* What the task asks
Give the lines of the material verbatim, from the first line to the line with "words, whether R554", including both.

* Records shown
-- ==== Sys2Proof/Machine/RegTable.lean ====
section
/-! DEFINITION. The register tables of the spec, row by row: base offset, array dimensions (count and stride), width in
words, whether R554 keeps the register over a compute reset, and each field with its bits, access code, reset value and
legal settings (R18, R20).  A reset written as image or fuse stands here as its value before start-up has loaded it
(0 unless notes/assumptions says otherwise). -/

namespace Sys2Proof.Machine

/-- Access codes of R18. -/
inductive Acc where
  | ro | rw | rw1c | wo | rwl | rws
  deriving DecidableEq, Repr

/-- One field of a register table: bits, access code, reset value, legal settings as closed ranges (none listed: all). -/
structure FieldRow where
  hi : Nat
  lo : Nat
  acc : Acc
  reset : Nat
  legal : List (Nat × Nat)
  deriving DecidableEq, Repr

/-- One register table row. -/
structure RegRow where
  name : String
  base : Nat
  dims : List (Nat × Nat)
  words : Nat
  keep : Bool
  fields : List FieldRow
  deriving DecidableEq, Repr

def regRowsSYS0 : List RegRow := [
  ⟨"SYS_ID", 0x0, [], 1, true,
    [⟨31, 16, .ro, 0x9256, []⟩, ⟨15, 14, .ro, 0, []⟩, ⟨7, 4, .ro, 2, []⟩, ⟨3, 0, .ro, 1, []⟩]⟩,
  ⟨"SYS_BOOT_STATUS", 0x4, [], 1, false,
    [⟨31, 28, .ro, 0, []⟩, ⟨27, 27, .ro, 0, []⟩, ⟨26, 26, .ro, 0, []⟩, ⟨25, 25, .ro, 0, []⟩, ⟨24, 24, .ro, 0, []⟩, ⟨23, 23, .ro, 0, []⟩, ⟨22, 22, .ro, 0, []⟩, ⟨21, 21, .ro, 0, []⟩, ⟨20, 20, .ro, 0, []⟩, ⟨19, 8, .ro, 0, []⟩, ⟨7, 0, .ro, 0, []⟩]⟩,
  ⟨"SYS_BOOT_FAIL", 0x8, [], 1, false,
    [⟨31, 16, .ro, 0, []⟩, ⟨15, 8, .ro, 0, []⟩, ⟨7, 0, .ro, 0, []⟩]⟩,
  ⟨"SYS_LOCK", 0xc, [], 1, false,
    [⟨31, 31, .rwl, 0, []⟩, ⟨25, 0, .ro, 0, []⟩]⟩,
  ⟨"SYS_LOCK_VIOL", 0x10, [], 1, false,
    [⟨31, 0, .rw, 0, []⟩]⟩,
  ⟨"SYS_RST_CTL", 0x14, [], 1, false,
    [⟨31, 16, .wo, 0, []⟩, ⟨0, 0, .wo, 0, []⟩]⟩,
  ⟨"SYS_RST_STAT", 0x18, [], 1, true,
    [⟨31, 16, .rws, 0, []⟩, ⟨1, 0, .rws, 0, []⟩]⟩,
  ⟨"SYS_SVN", 0x1c, [], 1, false,
    [⟨13, 8, .ro, 0, []⟩, ⟨5, 0, .ro, 0, []⟩]⟩,
  ⟨"SYS_IMAGE_ID", 0x20, [], 2, false,
    [⟨63, 0, .ro, 0, []⟩]⟩,
  ⟨"SYS_TRAIN_STAT", 0x28, [], 1, true,
    [⟨31, 16, .ro, 0, []⟩, ⟨15, 0, .ro, 0, []⟩]⟩,
  ⟨"SYS_DBG", 0x2c, [], 1, true,
    [⟨1, 1, .ro, 0, []⟩, ⟨0, 0, .ro, 0, []⟩]⟩,
  ⟨"SYS_REMAP", 0x30, [(2, 0x4)], 1, true,
    [⟨29, 25, .ro, 0x1f, []⟩, ⟨24, 20, .ro, 0x1f, []⟩, ⟨19, 15, .ro, 0x1f, []⟩, ⟨14, 10, .ro, 0x1f, []⟩, ⟨9, 5, .ro, 0x1f, []⟩, ⟨4, 0, .ro, 0x1f, []⟩]⟩]

def regRowsSYS1 : List RegRow := [
  ⟨"SYS_REMAP2", 0x38, [], 1, true,
    [⟨19, 15, .ro, 0x1f, []⟩, ⟨14, 10, .ro, 0x1f, []⟩, ⟨9, 5, .ro, 0x1f, []⟩, ⟨4, 0, .ro, 0x1f, []⟩]⟩,
  ⟨"SYS_BOOT_TIME", 0x40, [(8, 0x8)], 2, false,
    [⟨63, 0, .ro, 0, []⟩]⟩,
  ⟨"SYS_LOG_CTL", 0x80, [], 1, false,
    [⟨31, 31, .rw, 0, []⟩, ⟨30, 30, .rw, 0, []⟩, ⟨29, 29, .rw1c, 0, []⟩, ⟨28, 28, .ro, 0, []⟩, ⟨23, 0, .rw, 0, []⟩]⟩,
  ⟨"SYS_LOG_SEQ", 0x84, [], 1, false,
    [⟨31, 0, .ro, 0, []⟩]⟩,
  ⟨"SYS_LOG_DATA", 0xc0, [(16, 0x4)], 1, false,
    [⟨31, 0, .ro, 0, []⟩]⟩]

/-- The rows of block SYS. -/
def regRowsSYS : List RegRow := regRowsSYS0 ++ regRowsSYS1

def regRowsPWR0 : List RegRow := [
  ⟨"PWR_EVENT", 0x100000, [], 1, true,
    [⟨9, 9, .rw1c, 0, []⟩, ⟨8, 8, .rw1c, 0, []⟩, ⟨7, 7, .rw1c, 0, []⟩, ⟨6, 6, .rw1c, 0, []⟩, ⟨5, 5, .rw1c, 0, []⟩, ⟨4, 4, .rw1c, 0, []⟩, ⟨3, 3, .rw1c, 0, []⟩, ⟨2, 2, .rw1c, 0, []⟩, ⟨1, 1, .rw1c, 0, []⟩, ⟨0, 0, .rw1c, 0, []⟩]⟩,
  ⟨"PWR_CFG", 0x100004, [], 1, true,
    [⟨31, 31, .rwl, 0, []⟩, ⟨25, 16, .rwl, 0, [(1, 1023)]⟩, ⟨7, 0, .rwl, 0, [(16, 255)]⟩]⟩,
  ⟨"PWR_RAMP_STAT", 0x100008, [], 1, true,
    [⟨15, 8, .rw, 0, []⟩, ⟨6, 0, .ro, 0, []⟩]⟩,
  ⟨"PWR_SAG", 0x10000c, [], 1, true,
    [⟨31, 31, .ro, 0, []⟩, ⟨30, 30, .ro, 0, []⟩, ⟨29, 29, .ro, 0, []⟩, ⟨21, 16, .ro, 0, []⟩, ⟨15, 0, .rw, 0, []⟩]⟩,
  ⟨"PWR_CLKMON", 0x100010, [], 1, true,
    [⟨12, 12, .rw1c, 0, []⟩, ⟨11, 4, .rw1c, 0, []⟩, ⟨3, 3, .rw1c, 0, []⟩, ⟨2, 2, .rw1c, 0, []⟩, ⟨1, 1, .rw1c, 0, []⟩, ⟨0, 0, .rw1c, 0, []⟩]⟩,
  ⟨"PWR_DOM_MODE", 0x100020, [(7, 0x4)], 1, true,
    [⟨31, 0, .rwl, 0, []⟩]⟩,
  ⟨"PWR_DOM_STAT", 0x100040, [(7, 0x4)], 1, true,
    [⟨31, 0, .ro, 0, []⟩]⟩,
  ⟨"PWR_REG_CFG", 0x100100, [(8, 0x8)], 1, true,
    [⟨10, 0, .rw, 0x258, []⟩]⟩,
  ⟨"PWR_REG_STAT", 0x100104, [(8, 0x8)], 1, true,
    [⟨31, 31, .ro, 0, []⟩, ⟨30, 30, .ro, 0, []⟩, ⟨29, 20, .ro, 0x258, []⟩, ⟨10, 0, .ro, 0x258, []⟩]⟩,
  ⟨"PWR_MON_CFG", 0x100200, [(8, 0x8)], 1, true,
    [⟨31, 31, .rwl, 0, []⟩, ⟨23, 16, .rwl, 0, [(1, 255)]⟩, ⟨15, 8, .rwl, 0, []⟩, ⟨7, 0, .rwl, 0, [(1, 255)]⟩]⟩,
  ⟨"PWR_MON_STAT", 0x100204, [(8, 0x8)], 1, true,
    [⟨2, 2, .rw1c, 0, []⟩, ⟨1, 1, .rw1c, 0, []⟩, ⟨0, 0, .rw1c, 0, []⟩]⟩,
  ⟨"PWR_CELLAR_CFG", 0x100300, [], 1, true,
    [⟨31, 31, .rwl, 0, []⟩, ⟨27, 24, .rwl, 0, []⟩]⟩]

def regRowsPWR1 : List RegRow := [
  ⟨"PWR_CELLAR_CTL", 0x100304, [], 1, true,
    [⟨31, 16, .wo, 0, []⟩, ⟨0, 0, .wo, 0, []⟩]⟩,
  ⟨"PWR_WAKE_REC", 0x100308, [], 2, true,
    [⟨63, 0, .ro, 0, []⟩]⟩,
  ⟨"PWR_WAKE_SRC", 0x100310, [], 1, true,
    [⟨7, 0, .ro, 0, []⟩]⟩,
  ⟨"PWR_WAKE_ID", 0x100314, [], 1, true,
    [⟨29, 29, .ro, 0, []⟩, ⟨28, 0, .ro, 0, []⟩]⟩,
  ⟨"PWR_ETHWAKE_CFG", 0x100318, [], 1, true,
    [⟨31, 31, .rwl, 0, []⟩, ⟨30, 30, .rwl, 0, []⟩]⟩,
  ⟨"PWR_CANWAKE_CFG", 0x100320, [(4, 0x10)], 1, true,
    [⟨31, 31, .rwl, 0, []⟩, ⟨30, 30, .rwl, 0, []⟩, ⟨29, 28, .rwl, 0, [(0, 2)]⟩, ⟨7, 0, .rwl, 0, [(8, 255)]⟩]⟩,
  ⟨"PWR_CANWAKE_ID", 0x100324, [(4, 0x10)], 1, true,
    [⟨29, 29, .rwl, 0, []⟩, ⟨28, 0, .rwl, 0, []⟩]⟩,
  ⟨"PWR_CANWAKE_MASK", 0x100328, [(4, 0x10)], 1, true,
    [⟨29, 29, .rwl, 0, []⟩, ⟨28, 0, .rwl, 0, []⟩]⟩]

/-- The rows of block PWR. -/
def regRowsPWR : List RegRow := regRowsPWR0 ++ regRowsPWR1

def regRowsTIM0 : List RegRow := [
  ⟨"TIM_COUNT", 0x200000, [], 2, true,
    [⟨63, 0, .ro, 0, []⟩]⟩,
  ⟨"TIM_EVENT", 0x200008, [], 1, true,
    [⟨5, 5, .rw, 0, []⟩, ⟨4, 4, .rw1c, 0, []⟩, ⟨3, 3, .rw1c, 0, []⟩, ⟨2, 2, .rw1c, 0, []⟩, ⟨1, 1, .rw1c, 0, []⟩, ⟨0, 0, .rw1c, 0, []⟩]⟩,
  ⟨"TIM_SNAP_CTL", 0x20000c, [], 1, true,
    [⟨0, 0, .wo, 0, []⟩]⟩,
  ⟨"TIM_SNAP_COUNT", 0x200010, [], 2, true,
    [⟨63, 0, .ro, 0, []⟩]⟩,
  ⟨"TIM_ALARM", 0x200018, [], 2, true,
    [⟨63, 0, .rw, 0, []⟩]⟩,
  ⟨"TIM_SNAP_READ", 0x200020, [(4, 0x8)], 2, true,
    [⟨63, 0, .ro, 0, []⟩]⟩,
  ⟨"TIM_OFFSET", 0x200100, [(4, 0x80)], 2, true,
    [⟨63, 0, .rw, 0, []⟩]⟩,
  ⟨"TIM_RATE", 0x200108, [(4, 0x80)], 2, true,
    [⟨47, 0, .rw, 0x400000000000, []⟩]⟩,
  ⟨"TIM_AT", 0x200110, [(4, 0x80)], 2, true,
    [⟨63, 0, .rw, 0, []⟩]⟩,
  ⟨"TIM_TS_CTL", 0x200118, [(4, 0x80)], 1, true,
    [⟨31, 31, .rw, 0, []⟩, ⟨30, 29, .rw, 0, [(0, 2)]⟩, ⟨28, 28, .rw, 0, []⟩, ⟨27, 24, .rwl, 0, []⟩, ⟨23, 23, .ro, 0, []⟩, ⟨22, 22, .rw1c, 0, []⟩]⟩,
  ⟨"TIM_TS_STAT", 0x20011c, [(4, 0x80)], 1, true,
    [⟨31, 31, .rw1c, 0, []⟩, ⟨15, 0, .ro, 0, []⟩]⟩,
  ⟨"TIM_READ", 0x200120, [(4, 0x80)], 2, true,
    [⟨63, 0, .ro, 0, []⟩]⟩]

def regRowsTIM1 : List RegRow := [
  ⟨"TIM_ABASE", 0x200128, [(4, 0x80)], 2, true,
    [⟨63, 0, .ro, 0, []⟩]⟩,
  ⟨"TIM_AOFF", 0x200130, [(4, 0x80)], 2, true,
    [⟨63, 0, .ro, 0, []⟩]⟩,
  ⟨"TIM_AFRAC", 0x200138, [(4, 0x80)], 2, true,
    [⟨47, 0, .ro, 0, []⟩]⟩,
  ⟨"TIM_ARATE", 0x200140, [(4, 0x80)], 2, true,
    [⟨47, 0, .ro, 0x400000000000, []⟩]⟩,
  ⟨"TIM_HIST_BASE", 0x200400, [(4, 0x100), (8, 0x20)], 2, true,
    [⟨63, 0, .ro, 0, []⟩]⟩,
  ⟨"TIM_HIST_OFFSET", 0x200408, [(4, 0x100), (8, 0x20)], 2, true,
    [⟨63, 0, .ro, 0, []⟩]⟩,
  ⟨"TIM_HIST_FRAC", 0x200410, [(4, 0x100), (8, 0x20)], 2, true,
    [⟨63, 0, .ro, 0, []⟩]⟩,
  ⟨"TIM_HIST_RATE", 0x200418, [(4, 0x100), (8, 0x20)], 2, true,
    [⟨63, 0, .ro, 0, []⟩]⟩,
  ⟨"TIM_SRV_CFG", 0x200800, [], 1, true,
    [⟨31, 31, .rwl, 0, []⟩, ⟨30, 29, .rwl, 0, [(0, 2)]⟩, ⟨28, 27, .rwl, 0, []⟩, ⟨26, 21, .rwl, 0, [(0, 9)]⟩]⟩,
  ⟨"TIM_SRV_GAIN", 0x200804, [], 1, true,
    [⟨12, 8, .rw, 0, [(0, 30)]⟩, ⟨4, 0, .rw, 0, [(0, 30)]⟩]⟩,
  ⟨"TIM_SRV_STAT", 0x200808, [], 1, true,
    [⟨31, 31, .ro, 0, []⟩, ⟨30, 16, .rw, 0, []⟩, ⟨15, 0, .rw, 0, []⟩]⟩,
  ⟨"TIM_SRV_LIM", 0x20080c, [], 1, true,
    [⟨31, 0, .rw, 0, []⟩]⟩]

def regRowsTIM2 : List RegRow := [
  ⟨"TIM_SRV_NOM", 0x200810, [], 2, true,
    [⟨47, 0, .rw, 0x400000000000, []⟩]⟩,
  ⟨"TIM_SRV_ERR", 0x200818, [], 2, true,
    [⟨63, 0, .ro, 0, []⟩]⟩,
  ⟨"TIM_SRV_STEP_THR", 0x200820, [], 1, true,
    [⟨31, 0, .rw, 0, []⟩]⟩,
  ⟨"TIM_SRV_LOCK_THR", 0x200824, [], 1, true,
    [⟨31, 0, .rw, 0, []⟩]⟩,
  ⟨"TIM_PPSO_CFG", 0x200900, [], 1, true,
    [⟨31, 31, .rw, 0, []⟩, ⟨30, 30, .rw, 0, []⟩, ⟨29, 27, .rw, 0, [(0, 4)]⟩, ⟨15, 0, .rw, 1, [(1, 65535)]⟩]⟩,
  ⟨"TIM_PPSI_CFG", 0x200904, [], 1, true,
    [⟨31, 31, .rw, 0, []⟩, ⟨30, 30, .rw, 0, []⟩, ⟨19, 16, .rw, 0, []⟩]⟩]

/-- The rows of block TIM. -/
def regRowsTIM : List RegRow := regRowsTIM0 ++ regRowsTIM1 ++ regRowsTIM2

def regRowsEVT0 : List RegRow := [
  ⟨"EVT_EVENT", 0x300000, [], 1, false,
    [⟨3, 3, .rw1c, 0, []⟩, ⟨2, 2, .rw1c, 0, []⟩, ⟨1, 1, .rw1c, 0, []⟩, ⟨0, 0, .rw1c, 0, []⟩]⟩,
  ⟨"EVT_STATUS", 0x300004, [], 1, false,
    [⟨9, 0, .ro, 0, []⟩]⟩,
  ⟨"EVT_SRC_CFG", 0x301000, [(272, 0x4)], 1, false,
    [⟨31, 31, .rwl, 0, []⟩, ⟨30, 29, .rwl, 0, [(0, 2)]⟩, ⟨28, 25, .rwl, 0, []⟩]⟩,
  ⟨"EVT_RING_BASE", 0x302000, [(16, 0x20)], 2, false,
    [⟨47, 0, .rw, 0, []⟩]⟩,
  ⟨"EVT_RING_CFG", 0x302008, [(16, 0x20)], 1, false,
    [⟨31, 31, .rw, 0, []⟩, ⟨20, 16, .rw, 4, [(4, 16)]⟩, ⟨15, 15, .rw, 0, []⟩, ⟨12, 8, .rw, 0, []⟩, ⟨7, 0, .rw, 0, []⟩]⟩,
  ⟨"EVT_RING_WIDX", 0x30200c, [(16, 0x20)], 1, false,
    [⟨31, 0, .ro, 0, []⟩]⟩,
  ⟨"EVT_RING_RADDR", 0x302010, [(16, 0x20)], 2, false,
    [⟨47, 0, .rw, 0, []⟩]⟩,
  ⟨"EVT_RING_LOST", 0x302018, [(16, 0x20)], 1, false,
    [⟨31, 0, .rw, 0, []⟩]⟩]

* Answer space
-- ==== Sys2Proof/Machine/RegTable.lean ====
section
/-! DEFINITION. The register tables of the spec, row by row: base offset, array dimensions (count and stride), width in
words, whether R554 keeps the register over a compute reset, and each field with its bits, access code, reset value and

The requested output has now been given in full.